Data shown
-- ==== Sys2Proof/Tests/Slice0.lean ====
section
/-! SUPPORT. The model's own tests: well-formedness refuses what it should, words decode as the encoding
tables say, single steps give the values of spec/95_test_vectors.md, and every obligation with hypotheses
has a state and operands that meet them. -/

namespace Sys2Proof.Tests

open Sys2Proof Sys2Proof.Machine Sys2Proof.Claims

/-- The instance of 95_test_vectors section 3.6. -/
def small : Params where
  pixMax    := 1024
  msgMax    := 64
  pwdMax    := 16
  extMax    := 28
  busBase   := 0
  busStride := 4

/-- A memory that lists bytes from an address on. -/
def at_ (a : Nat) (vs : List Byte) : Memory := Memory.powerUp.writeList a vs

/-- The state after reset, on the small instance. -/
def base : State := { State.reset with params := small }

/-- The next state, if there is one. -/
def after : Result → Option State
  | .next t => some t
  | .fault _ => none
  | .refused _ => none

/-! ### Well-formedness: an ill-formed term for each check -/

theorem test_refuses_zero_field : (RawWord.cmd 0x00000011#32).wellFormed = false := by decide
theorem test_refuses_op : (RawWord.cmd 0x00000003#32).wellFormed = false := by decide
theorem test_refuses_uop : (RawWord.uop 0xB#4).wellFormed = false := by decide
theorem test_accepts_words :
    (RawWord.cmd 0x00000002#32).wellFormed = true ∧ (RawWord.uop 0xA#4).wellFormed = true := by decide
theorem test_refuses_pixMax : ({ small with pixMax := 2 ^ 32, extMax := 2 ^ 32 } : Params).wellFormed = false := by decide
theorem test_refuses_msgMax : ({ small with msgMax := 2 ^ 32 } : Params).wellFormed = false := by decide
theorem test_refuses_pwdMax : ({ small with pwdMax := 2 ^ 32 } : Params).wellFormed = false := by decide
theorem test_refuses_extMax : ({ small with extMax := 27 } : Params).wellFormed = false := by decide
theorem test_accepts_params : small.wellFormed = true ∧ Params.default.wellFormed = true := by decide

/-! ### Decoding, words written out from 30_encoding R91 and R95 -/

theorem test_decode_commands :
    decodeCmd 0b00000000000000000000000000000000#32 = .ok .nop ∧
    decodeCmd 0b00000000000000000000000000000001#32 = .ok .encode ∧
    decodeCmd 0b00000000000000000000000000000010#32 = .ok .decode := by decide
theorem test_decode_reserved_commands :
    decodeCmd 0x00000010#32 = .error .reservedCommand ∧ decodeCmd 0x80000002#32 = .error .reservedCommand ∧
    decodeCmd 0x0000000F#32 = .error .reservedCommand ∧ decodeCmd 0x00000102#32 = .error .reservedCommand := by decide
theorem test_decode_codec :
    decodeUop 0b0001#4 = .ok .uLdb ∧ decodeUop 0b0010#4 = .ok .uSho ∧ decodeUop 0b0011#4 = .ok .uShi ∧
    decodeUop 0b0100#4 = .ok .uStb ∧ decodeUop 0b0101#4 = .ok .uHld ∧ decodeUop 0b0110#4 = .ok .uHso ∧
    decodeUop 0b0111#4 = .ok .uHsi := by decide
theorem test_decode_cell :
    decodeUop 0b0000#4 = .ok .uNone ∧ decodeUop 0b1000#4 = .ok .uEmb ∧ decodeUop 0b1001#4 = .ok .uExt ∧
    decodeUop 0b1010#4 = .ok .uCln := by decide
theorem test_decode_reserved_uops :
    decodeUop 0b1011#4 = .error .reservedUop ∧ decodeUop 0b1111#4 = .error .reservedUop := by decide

...

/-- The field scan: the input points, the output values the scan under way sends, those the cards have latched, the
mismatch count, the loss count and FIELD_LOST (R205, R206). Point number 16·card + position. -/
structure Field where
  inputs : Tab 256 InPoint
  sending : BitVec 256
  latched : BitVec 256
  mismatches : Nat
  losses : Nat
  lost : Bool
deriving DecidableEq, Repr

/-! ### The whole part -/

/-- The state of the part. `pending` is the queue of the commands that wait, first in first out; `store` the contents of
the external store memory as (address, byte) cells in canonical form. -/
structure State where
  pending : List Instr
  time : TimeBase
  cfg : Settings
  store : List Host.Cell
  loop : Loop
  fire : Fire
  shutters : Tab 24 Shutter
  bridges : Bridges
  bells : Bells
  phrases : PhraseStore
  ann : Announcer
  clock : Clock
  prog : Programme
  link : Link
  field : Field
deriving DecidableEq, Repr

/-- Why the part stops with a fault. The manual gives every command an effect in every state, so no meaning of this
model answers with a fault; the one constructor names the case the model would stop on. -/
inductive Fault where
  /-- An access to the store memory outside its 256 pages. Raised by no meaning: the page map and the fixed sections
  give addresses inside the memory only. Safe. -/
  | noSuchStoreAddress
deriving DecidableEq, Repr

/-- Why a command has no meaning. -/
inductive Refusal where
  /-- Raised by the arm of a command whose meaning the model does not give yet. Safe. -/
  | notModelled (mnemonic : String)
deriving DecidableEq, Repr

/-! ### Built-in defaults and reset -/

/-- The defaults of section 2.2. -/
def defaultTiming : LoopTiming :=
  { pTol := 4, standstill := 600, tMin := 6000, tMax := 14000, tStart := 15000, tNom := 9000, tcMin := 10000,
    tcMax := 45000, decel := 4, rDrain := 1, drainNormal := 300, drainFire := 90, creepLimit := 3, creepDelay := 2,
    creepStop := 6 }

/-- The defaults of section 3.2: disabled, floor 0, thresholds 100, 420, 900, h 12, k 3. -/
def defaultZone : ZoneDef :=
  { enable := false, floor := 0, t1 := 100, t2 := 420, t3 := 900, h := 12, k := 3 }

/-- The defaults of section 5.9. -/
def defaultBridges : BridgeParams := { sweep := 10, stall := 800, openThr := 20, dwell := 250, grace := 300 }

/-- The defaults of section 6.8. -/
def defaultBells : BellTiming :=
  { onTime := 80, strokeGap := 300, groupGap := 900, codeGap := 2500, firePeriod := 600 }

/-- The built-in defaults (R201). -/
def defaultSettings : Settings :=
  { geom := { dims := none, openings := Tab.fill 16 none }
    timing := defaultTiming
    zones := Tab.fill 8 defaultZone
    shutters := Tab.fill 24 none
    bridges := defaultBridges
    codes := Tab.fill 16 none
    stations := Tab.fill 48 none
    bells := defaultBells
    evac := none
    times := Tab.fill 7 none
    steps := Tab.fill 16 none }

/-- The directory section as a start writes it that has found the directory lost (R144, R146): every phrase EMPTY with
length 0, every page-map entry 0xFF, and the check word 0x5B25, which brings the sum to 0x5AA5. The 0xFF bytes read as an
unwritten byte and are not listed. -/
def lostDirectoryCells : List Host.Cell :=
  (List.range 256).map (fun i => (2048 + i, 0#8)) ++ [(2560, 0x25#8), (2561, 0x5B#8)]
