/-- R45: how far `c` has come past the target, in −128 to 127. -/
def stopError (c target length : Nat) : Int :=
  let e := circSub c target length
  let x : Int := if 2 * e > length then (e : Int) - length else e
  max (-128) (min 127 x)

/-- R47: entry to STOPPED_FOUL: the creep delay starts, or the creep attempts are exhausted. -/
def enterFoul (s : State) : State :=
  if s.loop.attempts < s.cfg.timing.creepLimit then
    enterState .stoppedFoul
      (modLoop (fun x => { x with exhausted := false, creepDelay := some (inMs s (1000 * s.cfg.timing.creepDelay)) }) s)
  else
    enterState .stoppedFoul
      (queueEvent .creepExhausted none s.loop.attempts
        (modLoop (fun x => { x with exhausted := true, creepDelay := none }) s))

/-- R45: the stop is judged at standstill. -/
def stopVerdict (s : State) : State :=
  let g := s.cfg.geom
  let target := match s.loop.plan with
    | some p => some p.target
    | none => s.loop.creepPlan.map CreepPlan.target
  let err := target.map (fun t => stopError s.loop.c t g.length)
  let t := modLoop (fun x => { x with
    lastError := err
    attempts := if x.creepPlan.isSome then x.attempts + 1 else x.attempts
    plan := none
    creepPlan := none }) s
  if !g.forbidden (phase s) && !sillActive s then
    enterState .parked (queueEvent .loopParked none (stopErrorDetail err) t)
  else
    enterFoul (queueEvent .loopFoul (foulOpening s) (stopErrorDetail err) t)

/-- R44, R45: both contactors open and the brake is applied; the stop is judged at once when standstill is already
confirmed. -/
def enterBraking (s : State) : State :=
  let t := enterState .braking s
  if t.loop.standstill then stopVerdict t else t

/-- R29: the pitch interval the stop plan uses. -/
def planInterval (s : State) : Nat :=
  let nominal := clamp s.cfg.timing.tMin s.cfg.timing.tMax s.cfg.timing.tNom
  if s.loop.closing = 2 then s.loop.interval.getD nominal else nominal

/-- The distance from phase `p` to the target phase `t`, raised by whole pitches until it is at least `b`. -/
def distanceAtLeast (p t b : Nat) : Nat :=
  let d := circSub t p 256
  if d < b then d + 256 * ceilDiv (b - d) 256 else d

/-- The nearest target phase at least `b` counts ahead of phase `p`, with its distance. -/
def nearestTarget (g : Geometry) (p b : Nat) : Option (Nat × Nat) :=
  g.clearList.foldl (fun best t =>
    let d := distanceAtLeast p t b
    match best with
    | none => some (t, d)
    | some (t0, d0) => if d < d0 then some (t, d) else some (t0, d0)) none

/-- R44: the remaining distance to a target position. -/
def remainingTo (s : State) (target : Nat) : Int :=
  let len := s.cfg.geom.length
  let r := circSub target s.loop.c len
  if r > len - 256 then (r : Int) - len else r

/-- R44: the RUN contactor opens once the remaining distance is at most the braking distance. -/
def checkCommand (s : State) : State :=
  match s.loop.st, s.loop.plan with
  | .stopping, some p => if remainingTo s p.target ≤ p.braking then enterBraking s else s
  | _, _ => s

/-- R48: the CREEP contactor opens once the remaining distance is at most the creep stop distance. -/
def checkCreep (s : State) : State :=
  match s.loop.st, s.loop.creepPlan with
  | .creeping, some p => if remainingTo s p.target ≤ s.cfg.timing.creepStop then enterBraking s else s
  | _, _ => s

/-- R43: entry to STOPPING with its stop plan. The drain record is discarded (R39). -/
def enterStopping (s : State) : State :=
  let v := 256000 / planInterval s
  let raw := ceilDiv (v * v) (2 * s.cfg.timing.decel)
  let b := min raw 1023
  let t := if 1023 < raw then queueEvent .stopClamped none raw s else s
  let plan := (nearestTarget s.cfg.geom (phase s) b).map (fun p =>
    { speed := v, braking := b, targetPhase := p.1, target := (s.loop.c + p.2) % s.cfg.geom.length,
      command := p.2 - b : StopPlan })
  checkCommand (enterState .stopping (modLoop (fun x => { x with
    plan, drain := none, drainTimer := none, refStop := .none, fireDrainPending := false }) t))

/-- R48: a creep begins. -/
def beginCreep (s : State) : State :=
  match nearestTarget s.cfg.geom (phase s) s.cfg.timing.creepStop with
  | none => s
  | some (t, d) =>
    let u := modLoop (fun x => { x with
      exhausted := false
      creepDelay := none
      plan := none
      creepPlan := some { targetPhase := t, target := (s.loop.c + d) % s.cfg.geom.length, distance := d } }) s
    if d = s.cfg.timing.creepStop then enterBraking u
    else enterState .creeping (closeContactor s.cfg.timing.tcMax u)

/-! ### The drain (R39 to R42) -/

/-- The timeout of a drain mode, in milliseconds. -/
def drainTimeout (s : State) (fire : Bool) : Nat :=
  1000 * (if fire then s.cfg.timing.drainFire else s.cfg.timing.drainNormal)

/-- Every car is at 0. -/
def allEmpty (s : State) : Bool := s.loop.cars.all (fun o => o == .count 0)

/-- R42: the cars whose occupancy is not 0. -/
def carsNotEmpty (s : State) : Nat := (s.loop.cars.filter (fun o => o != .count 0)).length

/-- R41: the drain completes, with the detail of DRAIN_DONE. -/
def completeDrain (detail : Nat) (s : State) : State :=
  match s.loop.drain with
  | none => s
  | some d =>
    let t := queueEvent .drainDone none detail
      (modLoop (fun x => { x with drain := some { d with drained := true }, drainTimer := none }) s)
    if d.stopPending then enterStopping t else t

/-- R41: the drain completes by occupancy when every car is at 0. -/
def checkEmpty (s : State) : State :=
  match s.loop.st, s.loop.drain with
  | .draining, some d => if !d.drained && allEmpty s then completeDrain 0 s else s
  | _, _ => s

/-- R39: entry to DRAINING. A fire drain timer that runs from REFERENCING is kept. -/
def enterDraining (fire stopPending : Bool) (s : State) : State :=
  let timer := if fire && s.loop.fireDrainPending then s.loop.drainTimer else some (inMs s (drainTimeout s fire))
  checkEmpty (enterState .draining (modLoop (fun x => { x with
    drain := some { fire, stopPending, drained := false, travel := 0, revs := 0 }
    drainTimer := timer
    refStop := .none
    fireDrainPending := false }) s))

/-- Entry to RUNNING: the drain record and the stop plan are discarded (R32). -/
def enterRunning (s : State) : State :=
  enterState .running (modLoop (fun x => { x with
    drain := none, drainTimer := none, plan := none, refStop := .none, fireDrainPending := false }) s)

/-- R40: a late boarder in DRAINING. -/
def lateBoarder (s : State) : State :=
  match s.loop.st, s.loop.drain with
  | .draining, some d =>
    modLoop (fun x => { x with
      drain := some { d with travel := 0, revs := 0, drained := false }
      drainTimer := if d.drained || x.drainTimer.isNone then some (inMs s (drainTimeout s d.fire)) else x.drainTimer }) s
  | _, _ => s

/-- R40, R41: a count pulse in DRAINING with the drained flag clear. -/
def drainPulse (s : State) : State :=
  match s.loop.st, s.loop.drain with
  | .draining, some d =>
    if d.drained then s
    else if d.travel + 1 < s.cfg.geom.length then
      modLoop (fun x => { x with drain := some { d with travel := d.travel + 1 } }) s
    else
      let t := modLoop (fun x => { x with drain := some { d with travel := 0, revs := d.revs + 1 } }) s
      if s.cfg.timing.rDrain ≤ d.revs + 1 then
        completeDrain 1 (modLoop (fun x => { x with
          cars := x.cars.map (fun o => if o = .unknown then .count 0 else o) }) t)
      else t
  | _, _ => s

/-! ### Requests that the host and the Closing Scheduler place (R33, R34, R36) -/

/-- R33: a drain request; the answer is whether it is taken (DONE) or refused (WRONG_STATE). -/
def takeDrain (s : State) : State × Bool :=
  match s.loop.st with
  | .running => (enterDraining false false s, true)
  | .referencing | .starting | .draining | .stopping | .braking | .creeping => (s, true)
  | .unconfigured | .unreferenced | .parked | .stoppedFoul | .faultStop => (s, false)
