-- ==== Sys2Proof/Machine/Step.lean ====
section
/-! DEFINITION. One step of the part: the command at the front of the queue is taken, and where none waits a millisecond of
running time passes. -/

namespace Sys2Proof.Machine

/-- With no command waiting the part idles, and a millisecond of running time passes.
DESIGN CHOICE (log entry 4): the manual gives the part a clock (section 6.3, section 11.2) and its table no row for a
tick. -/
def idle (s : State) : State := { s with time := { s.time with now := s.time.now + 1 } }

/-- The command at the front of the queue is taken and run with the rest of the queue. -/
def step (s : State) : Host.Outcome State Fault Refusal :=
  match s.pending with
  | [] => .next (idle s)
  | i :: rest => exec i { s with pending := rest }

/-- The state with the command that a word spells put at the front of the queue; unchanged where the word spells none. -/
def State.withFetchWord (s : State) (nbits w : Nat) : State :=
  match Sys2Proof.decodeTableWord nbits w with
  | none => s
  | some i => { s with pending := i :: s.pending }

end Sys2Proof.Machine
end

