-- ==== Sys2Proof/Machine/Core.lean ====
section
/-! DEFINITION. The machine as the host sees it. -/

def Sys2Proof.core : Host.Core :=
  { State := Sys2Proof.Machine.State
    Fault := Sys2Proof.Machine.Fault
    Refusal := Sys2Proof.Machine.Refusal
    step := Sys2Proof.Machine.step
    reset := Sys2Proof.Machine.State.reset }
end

* * *

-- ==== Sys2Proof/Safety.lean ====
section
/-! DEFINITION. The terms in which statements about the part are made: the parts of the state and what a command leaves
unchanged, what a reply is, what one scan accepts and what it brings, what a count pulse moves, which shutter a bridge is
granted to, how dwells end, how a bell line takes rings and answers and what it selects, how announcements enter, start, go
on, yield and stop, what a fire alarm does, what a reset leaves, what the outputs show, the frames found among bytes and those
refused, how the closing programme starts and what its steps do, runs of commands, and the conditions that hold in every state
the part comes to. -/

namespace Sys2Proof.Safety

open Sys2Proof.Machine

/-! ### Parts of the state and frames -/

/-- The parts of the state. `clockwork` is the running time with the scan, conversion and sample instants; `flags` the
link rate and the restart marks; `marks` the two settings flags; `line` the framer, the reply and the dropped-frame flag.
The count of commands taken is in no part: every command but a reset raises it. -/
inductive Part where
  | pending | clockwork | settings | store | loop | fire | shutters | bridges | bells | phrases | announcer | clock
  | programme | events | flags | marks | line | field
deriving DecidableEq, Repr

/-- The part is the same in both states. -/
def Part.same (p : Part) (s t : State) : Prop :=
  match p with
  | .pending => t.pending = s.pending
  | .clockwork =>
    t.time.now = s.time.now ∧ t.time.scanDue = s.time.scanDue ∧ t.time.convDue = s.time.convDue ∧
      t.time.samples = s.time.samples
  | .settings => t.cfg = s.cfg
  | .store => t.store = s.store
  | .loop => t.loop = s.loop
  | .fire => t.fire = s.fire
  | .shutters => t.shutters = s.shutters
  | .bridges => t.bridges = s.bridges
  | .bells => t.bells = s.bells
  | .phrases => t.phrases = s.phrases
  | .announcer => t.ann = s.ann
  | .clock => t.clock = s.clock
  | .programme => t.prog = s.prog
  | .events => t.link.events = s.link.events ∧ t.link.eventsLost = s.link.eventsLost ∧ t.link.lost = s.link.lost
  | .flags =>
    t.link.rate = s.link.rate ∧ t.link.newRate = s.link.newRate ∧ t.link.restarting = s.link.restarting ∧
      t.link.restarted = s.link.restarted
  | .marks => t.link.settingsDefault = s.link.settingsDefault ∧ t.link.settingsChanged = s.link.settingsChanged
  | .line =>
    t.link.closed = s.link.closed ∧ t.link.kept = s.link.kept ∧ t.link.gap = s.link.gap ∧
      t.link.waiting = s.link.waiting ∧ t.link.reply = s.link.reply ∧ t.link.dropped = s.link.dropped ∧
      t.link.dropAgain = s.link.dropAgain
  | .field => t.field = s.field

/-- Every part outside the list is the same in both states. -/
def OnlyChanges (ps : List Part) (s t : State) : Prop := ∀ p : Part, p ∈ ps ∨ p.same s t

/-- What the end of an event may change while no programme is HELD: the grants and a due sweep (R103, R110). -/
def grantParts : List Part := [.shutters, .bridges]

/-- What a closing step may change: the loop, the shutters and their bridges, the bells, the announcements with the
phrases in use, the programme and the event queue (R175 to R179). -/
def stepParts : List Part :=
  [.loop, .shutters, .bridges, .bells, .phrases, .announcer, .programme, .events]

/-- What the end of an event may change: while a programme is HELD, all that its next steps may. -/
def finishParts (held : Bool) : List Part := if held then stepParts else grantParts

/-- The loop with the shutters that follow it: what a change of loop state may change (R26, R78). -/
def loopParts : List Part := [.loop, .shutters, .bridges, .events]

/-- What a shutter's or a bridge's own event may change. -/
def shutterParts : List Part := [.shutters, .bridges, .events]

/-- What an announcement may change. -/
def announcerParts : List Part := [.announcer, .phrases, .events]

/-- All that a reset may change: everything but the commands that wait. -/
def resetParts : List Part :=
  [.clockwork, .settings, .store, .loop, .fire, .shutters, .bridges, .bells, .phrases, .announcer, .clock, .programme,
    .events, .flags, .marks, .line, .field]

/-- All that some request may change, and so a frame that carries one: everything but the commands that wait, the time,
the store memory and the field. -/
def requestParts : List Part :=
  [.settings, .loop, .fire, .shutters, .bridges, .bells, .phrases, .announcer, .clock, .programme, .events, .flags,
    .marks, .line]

Work instruction
Every line above from the line with "unchanged, what a" to the line with "the part comes to. -/" is wanted, ends included; write them out exactly and add no other line.

Result of the exercise
unchanged, what a reply is, what one scan accepts and what it brings, what a count pulse moves, which shutter a bridge is
granted to, how dwells end, how a bell line takes rings and answers and what it selects, how announcements enter, start, go
on, yield and stop, what a fire alarm does, what a reset leaves, what the outputs show, the frames found among bytes and those
refused, how the closing programme starts and what its steps do, runs of commands, and the conditions that hold in every state
the part comes to. -/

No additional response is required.